The next generation of public health professionals is entering an era in which interest in and funding for tobacco control are declining.3 Future cohorts of public health professionals are needed to carry on with the endgame strategy (should early attempts fail) and to keep tobacco control salient even after a strategy has been implemented. How can we expect future public health leaders to sustain tobacco endgame initiatives if circumstances lead them to believe the tobacco problem has already been solved? (Ideas presented here speak of the US experience, but are likely to have broader applications.)
Graduate education in public health represents an important starting point for cultivating the next generation of tobacco control advocates. A previous initiative through the Association of Schools of Public Health and the American Legacy Foundation's Scholarship, Training, Education Program for Tobacco Use and Prevention (STEP UP) offered funding to integrate tobacco control into existing curriculum.4 This was followed by recommendations for ensuring a tobacco control presence in the future public health workforce.5 ,6 The programme ceased funding in 2006 and remains the last institutional push for tobacco control education at schools of public health.
Curricula development at schools of public health faces numerous constraints, including Council on Education for Public Health (CEPH) accreditation standards, funding availability and faculty and student pressures. STEP UP appreciated the value of graduate education in building a future advocacy base and used funding support to drive curriculum changes. Stronger engagement with CEPH, programme directors and funding agencies to align these external incentives with tobacco control could stimulate tobacco-relevant teaching at schools of public health.

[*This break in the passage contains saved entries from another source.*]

/-- The cells of `H4` and `H5`, as the two 12-bit values they pack (R134, R135). -/
theorem holds_cellsH45_iff {B : Buffer} {h4 h5 : BitVec 16} :
    Holds B (cellsH45 h4 h5) ↔
      B Layout.h45 ++ field (B (Layout.h45 + 1)) 0 4 = field h4 0 12 ∧
      B (Layout.h45 + 2) ++ field (B (Layout.h45 + 1)) 4 4 = field h5 0 12 := by
  have hcells : Holds B (cellsH45 h4 h5) ↔
      B Layout.h45 = field h4 4 8 ∧ B (Layout.h45 + 1) = field h5 0 4 ++ field h4 0 4 ∧
        B (Layout.h45 + 2) = field h5 4 8 := by simp [Holds, cellsH45]
  rw [hcells, ← byte_append_nibble, ← byte_append_nibble]
  constructor
  · rintro ⟨h29, h30, h31⟩
    rw [h29, h30, h31, field_append_low, field_append_high]
    exact ⟨rfl, rfl⟩
  · rintro ⟨h4, h5⟩
    obtain ⟨h29, hlow⟩ := append_inj h4
    obtain ⟨h31, hhigh⟩ := append_inj h5
    exact ⟨h29, by rw [← hlow, ← hhigh, nibble_append_nibble], h31⟩

/-- `B` holds the cells of a set: each field of `Decode` reads it, `H4` and `H5` in their low 12 bits. -/
theorem decodeCoefs_of_holds {B : Buffer} {c : Coefficients} (hB : Holds B (coefCells c))
    (h4 : sext12 (field c.h4 0 12) = c.h4) (h5 : sext12 (field c.h5 0 12) = c.h5) : decodeCoefs B = c := by
  simp only [coefCells, holds_append_iff, holds_byte_iff, holds_cells16_iff, holds_cellsH45_iff, and_assoc] at hB
  obtain ⟨t1, t2, t3, p1, p2, p3, p4, p5, p6, p7, p8, p9, h1, h2, h3, h4', h5', h6⟩ := hB
  simp only [decodeCoefs, decodeH4, decodeH5, *]

/-- A buffer holds the cells of the set it decodes to (R142). -/
theorem holds_decodeCoefs (B : Buffer) : Holds B (coefCells (decodeCoefs B)) := by
  simp only [coefCells, holds_append_iff, holds_byte_iff, holds_cells16_iff, holds_cellsH45_iff,
    decodeCoefs, decodeH4, decodeH5, field_sext12, and_self]

/-! ## The round trip -/

/-- `Encode` of a decoded buffer is the buffer, but for offset 24 (R137, R142). -/
theorem encodeCoefs_decodeCoefs (B : Buffer) {i : Nat} (hlt : i < 33) (hne : i ≠ 24) :
    encodeCoefs (decodeCoefs B) i = B i := by
  have hmem : i ∈ (coefCells (decodeCoefs B)).map Prod.fst := by
    rw [coefCells_offsets, List.mem_append, List.mem_range, List.mem_range'_1]
    omega
  obtain ⟨d, hd, rfl⟩ := List.mem_map.1 hmem
  rw [holds_encodeCoefs _ d hd, holds_decodeCoefs B d hd]

/-- Settles O29: each field is laid out where it is read, and no cell has offset 24. -/
theorem coefficientCodecRoundTrip : Obligations.CoefficientCodecRoundTrip :=
  ⟨fun c h4lo h4hi h5lo h5hi =>
     decodeCoefs_of_holds (holds_encodeCoefs c) (sext12_low12 h4lo h4hi) (sext12_low12 h5lo h5hi),
   fun B _ => encodeCoefs_decodeCoefs B, fun B => encodeCoefs_unused (decodeCoefs B)⟩

end Sys2Proof

/-! SUPPORT. A whole fetch (R94, R141): the run of `CAL_BEGIN`, the 33 deliveries and `CAL_LOAD`. -/

namespace Sys2Proof

open Machine Reference

/-! ## One delivery -/

/-- The data word that delivers byte `v` at offset `i` (R84). -/
def calWrWord (i : Nat) (v : Byte) : Word := BitVec.ofNat 32 (i * 256 + v.toNat)

theorem toNat_calWrWord {i : Nat} (hi : i < 33) (v : Byte) : (calWrWord i v).toNat = i * 256 + v.toNat := by
  have hv := v.isLt
  rw [calWrWord, BitVec.toNat_ofNat, Nat.mod_eq_of_lt (by omega)]

theorem calWrOffset_calWrWord {i : Nat} (hi : i < 33) (v : Byte) : calWrOffset (calWrWord i v) = i := by
  have hv := v.isLt
  rw [calWrOffset_eq, toNat_calWrWord hi]
  omega

theorem calWrByte_calWrWord {i : Nat} (hi : i < 33) (v : Byte) : calWrByte (calWrWord i v) = v := by
  have hv := v.isLt
  refine BitVec.eq_of_toNat_eq ?_
  rw [calWrByte_toNat, toNat_calWrWord hi]
  omega

theorem calWrLegal_calWrWord {i : Nat} (hi : i < 33) (v : Byte) : calWrLegal (calWrWord i v) = true := by
  rw [calWrLegal, calWrOffset_calWrWord hi]
  exact decide_eq_true hi

/-- The event that delivers the byte of `B` at offset `i` (R94). -/
def deliveryEvent (B : Buffer) (i : Nat) : PortEvent := .access (wr 0x08 (calWrWord i (B i)))

/-- A delivery stores its byte (R120). -/
theorem step_deliveryEvent {B : Buffer} {i : Nat} (hi : i < 33) {s : State} {rest : List PortEvent}
    (hp : s.port.pending = deliveryEvent B i :: rest) :
    step s = .next ((s.withPending rest).withBlock (deliverByte s.block i (B i))) := by
  have hlegal := calWrLegal_calWrWord hi (B i)
  rw [step_access_ok hp (decode_wr_calWr hlegal), exec_wrCalWr_legal hlegal, calWrOffset_calWrWord hi,
    calWrByte_calWrWord hi, withPending_block]

/-! ## A list of deliveries -/

/-- The block after the bytes of `B` at the offsets of `l` were delivered, in that order. -/
def deliverAll (B : Buffer) (l : List Nat) (b : Block) : Block := l.foldl (fun b i => deliverByte b i (B i)) b

@[simp] theorem deliverAll_nil (B : Buffer) (b : Block) : deliverAll B [] b = b := rfl

@[simp] theorem deliverAll_cons (B : Buffer) (i : Nat) (l : List Nat) (b : Block) :
    deliverAll B (i :: l) b = deliverAll B l (deliverByte b i (B i)) := rfl

/-- A delivered offset reads as its byte and the others stay (R120). -/
theorem read_deliverAll (B : Buffer) (l : List Nat) (b : Block) (a : Nat) :
    (deliverAll B l b).stage.read a = if a ∈ l then B a else b.stage.read a := by
  induction l generalizing b with
  | nil => simp
  | cons i l ih =>
    rw [deliverAll_cons, ih]
    by_cases hai : a = i
    · simp [hai]
    · simp [hai, Memory.read_write_of_ne _ _ hai]

/-- The valid bits of the delivered offsets are set and the others stay (R120). -/
theorem vld_deliverAll (B : Buffer) {l : List Nat} (hl : ∀ i ∈ l, i < 33) (b : Block) (k : Nat) :
    (deliverAll B l b).vld.getLsbD k = (decide (k ∈ l) || b.vld.getLsbD k) := by
  induction l generalizing b with
  | nil => simp
  | cons i l ih =>
    obtain ⟨hi, hl⟩ := List.forall_mem_cons.1 hl
    rw [deliverAll_cons, ih hl]
    by_cases hki : k = i
    · simp [getLsbD_setBit _ hi, hki]
    · simp [getLsbD_setBit _ hi, hki, Ne.symm hki]

/-- Deliveries write the staging bytes and the valid bits only (R120). -/
theorem deliverAll_frame (B : Buffer) (l : List Nat) (b : Block) :
    deliverAll B l b = { b with stage := (deliverAll B l b).stage, vld := (deliverAll B l b).vld } := by
  induction l generalizing b with
  | nil => rfl
  | cons i l ih => rw [deliverAll_cons, ih]; rfl

/-! ## The run -/

/-- The queue and the block are updated apart from each other. -/
theorem withPending_withBlock (s : State) (es : List PortEvent) (b : Block) :
    (s.withBlock b).withPending es = (s.withPending es).withBlock b := rfl

theorem withPending_withPending (s : State) (es es' : List PortEvent) :
    (s.withPending es).withPending es' = s.withPending es' := rfl

/-- A run of `m + n` steps is a run of `n` steps after one of `m`. -/
theorem run_add {M : Host.Core} {m : Nat} {s t : M.State} (n : Nat) (h : M.run m s = .next t) :
    M.run (m + n) s = M.run n t := by
  induction m generalizing s with
  | zero => cases h; rw [Nat.zero_add]
  | succ m ih =>
    rw [Nat.add_right_comm, Host.Core.run]
    rw [Host.Core.run] at h
    cases hs : M.step s with
    | next s' => rw [hs] at h; exact ih h
    | fault | refused => rw [hs] at h; cases h

/-- A run of deliveries (R120). -/
theorem run_deliveryEvents {B : Buffer} {l : List Nat} (hl : ∀ i ∈ l, i < 33) {s : State} {rest : List PortEvent}
    (hp : s.port.pending = l.map (deliveryEvent B) ++ rest) :
    core.run l.length s = .next ((s.withPending rest).withBlock (deliverAll B l s.block)) := by
  induction l generalizing s with
  | nil =>
    obtain rfl : s.port.pending = rest := hp
    rfl
  | cons i l ih =>
    obtain ⟨hi, hl⟩ := List.forall_mem_cons.1 hl
    exact (run_succ_of_step (M := core) l.length (step_deliveryEvent hi hp)).trans (ih hl rfl)

/-- The events of a fetch, with the deliveries named. -/
theorem fetchEvents_eq (B : Buffer) :
    fetchEvents B =
      .access (wr 0x00 1) :: ((List.range 33).map (deliveryEvent B) ++ [.access (wr 0x00 2)]) := rfl

/-- The block after a fetch of `B` (R141). -/
def fetched (B : Buffer) (b : Block) : Block := calLoad (deliverAll B (List.range 33) (discardDelivered b))

/-- The run of the 33 deliveries of a fetch (R94). -/
theorem run_allDeliveries {B : Buffer} {s : State} {rest : List PortEvent}
    (hp : s.port.pending = (List.range 33).map (deliveryEvent B) ++ rest) :
    core.run 33 s = .next ((s.withPending rest).withBlock (deliverAll B (List.range 33) s.block)) := by
  have hrun := run_deliveryEvents (by simp) hp
  rwa [List.length_range] at hrun

/-- A run of the one event `CAL_LOAD` (R123). -/
theorem run_calLoad {s : State} {rest : List PortEvent} (hp : s.port.pending = .access (wr 0x00 2) :: rest) :
    core.run 1 s = .next ((s.withPending rest).withBlock (calLoad s.block)) :=
  run_succ_of_step (M := core) 0 ((step_access_ok hp (by decide)).trans (exec_calLoad _))
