/-- The row of a word by its primary opcode, bits 0:5 (R137, R138), with the reserved bits checked. DESIGN CHOICE (log 38):
a word of `sc` with bit 30 clear, which is no reserved bit and no row's word (R124), is refused like one with a reserved bit
set. -/
def decodeRow (w : Nat) : Except DecodeError Instr :=
  match w / 2 ^ 26 with
  | 14 => .ok (.addi (fieldAt w 10 5) (fieldAt w 15 5) (fieldAt w 31 16))
  | 15 => .ok (.addis (fieldAt w 10 5) (fieldAt w 15 5) (fieldAt w 31 16))
  | 12 => .ok (.addic (fieldAt w 10 5) (fieldAt w 15 5) (fieldAt w 31 16))
  | 13 => .ok (.addic_rc (fieldAt w 10 5) (fieldAt w 15 5) (fieldAt w 31 16))
  | 8 => .ok (.subfic (fieldAt w 10 5) (fieldAt w 15 5) (fieldAt w 31 16))
  | 7 => .ok (.mulli (fieldAt w 10 5) (fieldAt w 15 5) (fieldAt w 31 16))
  | 11 => shortCompare w (guarded (holdsAt w 9 1 0) (.cmpi (fieldAt w 8 3) (fieldAt w 15 5) (fieldAt w 31 16)))
  | 10 => shortCompare w (guarded (holdsAt w 9 1 0) (.cmpli (fieldAt w 8 3) (fieldAt w 15 5) (fieldAt w 31 16)))
  | 28 => .ok (.andi_rc (fieldAt w 10 5) (fieldAt w 15 5) (fieldAt w 31 16))
  | 29 => .ok (.andis_rc (fieldAt w 10 5) (fieldAt w 15 5) (fieldAt w 31 16))
  | 24 => .ok (.ori (fieldAt w 10 5) (fieldAt w 15 5) (fieldAt w 31 16))
  | 25 => .ok (.oris (fieldAt w 10 5) (fieldAt w 15 5) (fieldAt w 31 16))
  | 26 => .ok (.xori (fieldAt w 10 5) (fieldAt w 15 5) (fieldAt w 31 16))
  | 27 => .ok (.xoris (fieldAt w 10 5) (fieldAt w 15 5) (fieldAt w 31 16))
  | 21 => .ok (.rlwinmx (fieldAt w 10 5) (fieldAt w 15 5) (fieldAt w 20 5) (fieldAt w 25 5) (fieldAt w 30 5) (flagAt w 31))
  | 20 => .ok (.rlwimix (fieldAt w 10 5) (fieldAt w 15 5) (fieldAt w 20 5) (fieldAt w 25 5) (fieldAt w 30 5) (flagAt w 31))
  | 23 => .ok (.rlwnmx (fieldAt w 10 5) (fieldAt w 15 5) (fieldAt w 20 5) (fieldAt w 25 5) (fieldAt w 30 5) (flagAt w 31))
  | 34 => .ok (.lbz (fieldAt w 10 5) (fieldAt w 15 5) (fieldAt w 31 16))
  | 35 => .ok (.lbzu (fieldAt w 10 5) (fieldAt w 15 5) (fieldAt w 31 16))
  | 40 => .ok (.lhz (fieldAt w 10 5) (fieldAt w 15 5) (fieldAt w 31 16))
  | 41 => .ok (.lhzu (fieldAt w 10 5) (fieldAt w 15 5) (fieldAt w 31 16))
  | 42 => .ok (.lha (fieldAt w 10 5) (fieldAt w 15 5) (fieldAt w 31 16))
  | 43 => .ok (.lhau (fieldAt w 10 5) (fieldAt w 15 5) (fieldAt w 31 16))
  | 32 => .ok (.lwz (fieldAt w 10 5) (fieldAt w 15 5) (fieldAt w 31 16))
  | 33 => .ok (.lwzu (fieldAt w 10 5) (fieldAt w 15 5) (fieldAt w 31 16))
  | 38 => .ok (.stb (fieldAt w 10 5) (fieldAt w 15 5) (fieldAt w 31 16))
  | 39 => .ok (.stbu (fieldAt w 10 5) (fieldAt w 15 5) (fieldAt w 31 16))
  | 44 => .ok (.sth (fieldAt w 10 5) (fieldAt w 15 5) (fieldAt w 31 16))
  | 45 => .ok (.sthu (fieldAt w 10 5) (fieldAt w 15 5) (fieldAt w 31 16))
  | 36 => .ok (.stw (fieldAt w 10 5) (fieldAt w 15 5) (fieldAt w 31 16))
  | 37 => .ok (.stwu (fieldAt w 10 5) (fieldAt w 15 5) (fieldAt w 31 16))
  | 46 => .ok (.lmw (fieldAt w 10 5) (fieldAt w 15 5) (fieldAt w 31 16))
  | 47 => .ok (.stmw (fieldAt w 10 5) (fieldAt w 15 5) (fieldAt w 31 16))
  | 48 => .ok (.lfs (fieldAt w 10 5) (fieldAt w 15 5) (fieldAt w 31 16))
  | 49 => .ok (.lfsu (fieldAt w 10 5) (fieldAt w 15 5) (fieldAt w 31 16))
  | 50 => .ok (.lfd (fieldAt w 10 5) (fieldAt w 15 5) (fieldAt w 31 16))
  | 51 => .ok (.lfdu (fieldAt w 10 5) (fieldAt w 15 5) (fieldAt w 31 16))
  | 52 => .ok (.stfs (fieldAt w 10 5) (fieldAt w 15 5) (fieldAt w 31 16))
  | 53 => .ok (.stfsu (fieldAt w 10 5) (fieldAt w 15 5) (fieldAt w 31 16))
  | 54 => .ok (.stfd (fieldAt w 10 5) (fieldAt w 15 5) (fieldAt w 31 16))
  | 55 => .ok (.stfdu (fieldAt w 10 5) (fieldAt w 15 5) (fieldAt w 31 16))
  | 18 => .ok (.bx (fieldAt w 29 24) (flagAt w 30) (flagAt w 31))
  | 16 => .ok (.bcx (fieldAt w 10 5) (fieldAt w 15 5) (fieldAt w 29 14) (flagAt w 30) (flagAt w 31))
  | 17 => guarded (holdsAt w 31 26 2) .sc
  | 3 => .ok (.twi (fieldAt w 10 5) (fieldAt w 15 5) (fieldAt w 31 16))
  | 19 => decodeBranchGroup w
  | 31 => decodeIntegerGroup w
  | 59 => decodeSingleGroup w
  | 63 => decodeDoubleGroup w
  | _ => .error .illegal

/-- The instruction of a 32-bit word: its row (R137), refused if it is an invalid form of R151. -/
def decodeWord (w : Nat) : Except DecodeError Instr :=
  match decodeRow w with
  | .ok i => if i.wellFormed then .ok i else .error .invalidForm
  | .error e => .error e

/-- Four bytes as instruction fetch reads them, the byte at the lowest address most significant (20_memory.md R82). -/
def decodeBytes (b0 b1 b2 b3 : Byte) : Except DecodeError Instr :=
  decodeWord (b0.toNat * 2 ^ 24 + b1.toNat * 2 ^ 16 + b2.toNat * 2 ^ 8 + b3.toNat)

/-- What the decoder reads from the bits `w` of an instruction, laid out in memory most significant byte first
(R82, R120: every instruction has 32 bits). -/
def decodeTableWord (_nbits w : Nat) : Option Instr :=
  match decodeBytes (BitVec.ofNat 8 (w / 2 ^ 24)) (BitVec.ofNat 8 (w / 2 ^ 16)) (BitVec.ofNat 8 (w / 2 ^ 8))
      (BitVec.ofNat 8 w) with
  | .ok i => some i
  | .error _ => none

/-- A field of an encoded word, at its place (R121). -/
def put {n : Nat} (v : BitVec n) (last : Nat) : Nat := v.toNat * 2 ^ (31 - last)

/-- A one-bit field of an encoded word (R143). -/
def putFlag (v : Bool) (n : Nat) : Nat := v.toNat * 2 ^ (31 - n)

/-- The split fields `spr` and `tbr` of an encoded word (R11). -/
def putSplit (v : BitVec 10) : Nat := v.toNat % 32 * 2 ^ 16 + v.toNat / 32 * 2 ^ 11

/-- An extended opcode of an encoded word: it ends at bit 30 (R121). -/
def putXo (xo : Nat) : Nat := xo * 2

/-- A word from its primary opcode and its fields, each already at its place (R120, R121). -/
def assemble (op : Nat) (fields : List Nat) : Nat := op * 2 ^ 26 + fields.sum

Although there is certainly a lack of graduate education in tobacco control, at issue is the little demand for it. Among key takeaways from STEP UP was the perception at schools of public health that tobacco is ‘no longer considered a public health problem’. To facilitate greater enthusiasm for tobacco control, educators must demonstrate (1) why tobacco must remain a public health priority and (2) how tobacco control is a field ripe with progressive ideas for the future.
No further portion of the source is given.